- **Task requirements**: Restate only the tail of the data below, starting at the line that contains "to R64). -/" and including the last line, word for word.

- **Collected data**:
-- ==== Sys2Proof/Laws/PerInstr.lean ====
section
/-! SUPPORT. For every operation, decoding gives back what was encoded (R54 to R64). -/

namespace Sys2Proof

- **Result of the task**:
/-! SUPPORT. For every operation, decoding gives back what was encoded (R54 to R64). -/

namespace Sys2Proof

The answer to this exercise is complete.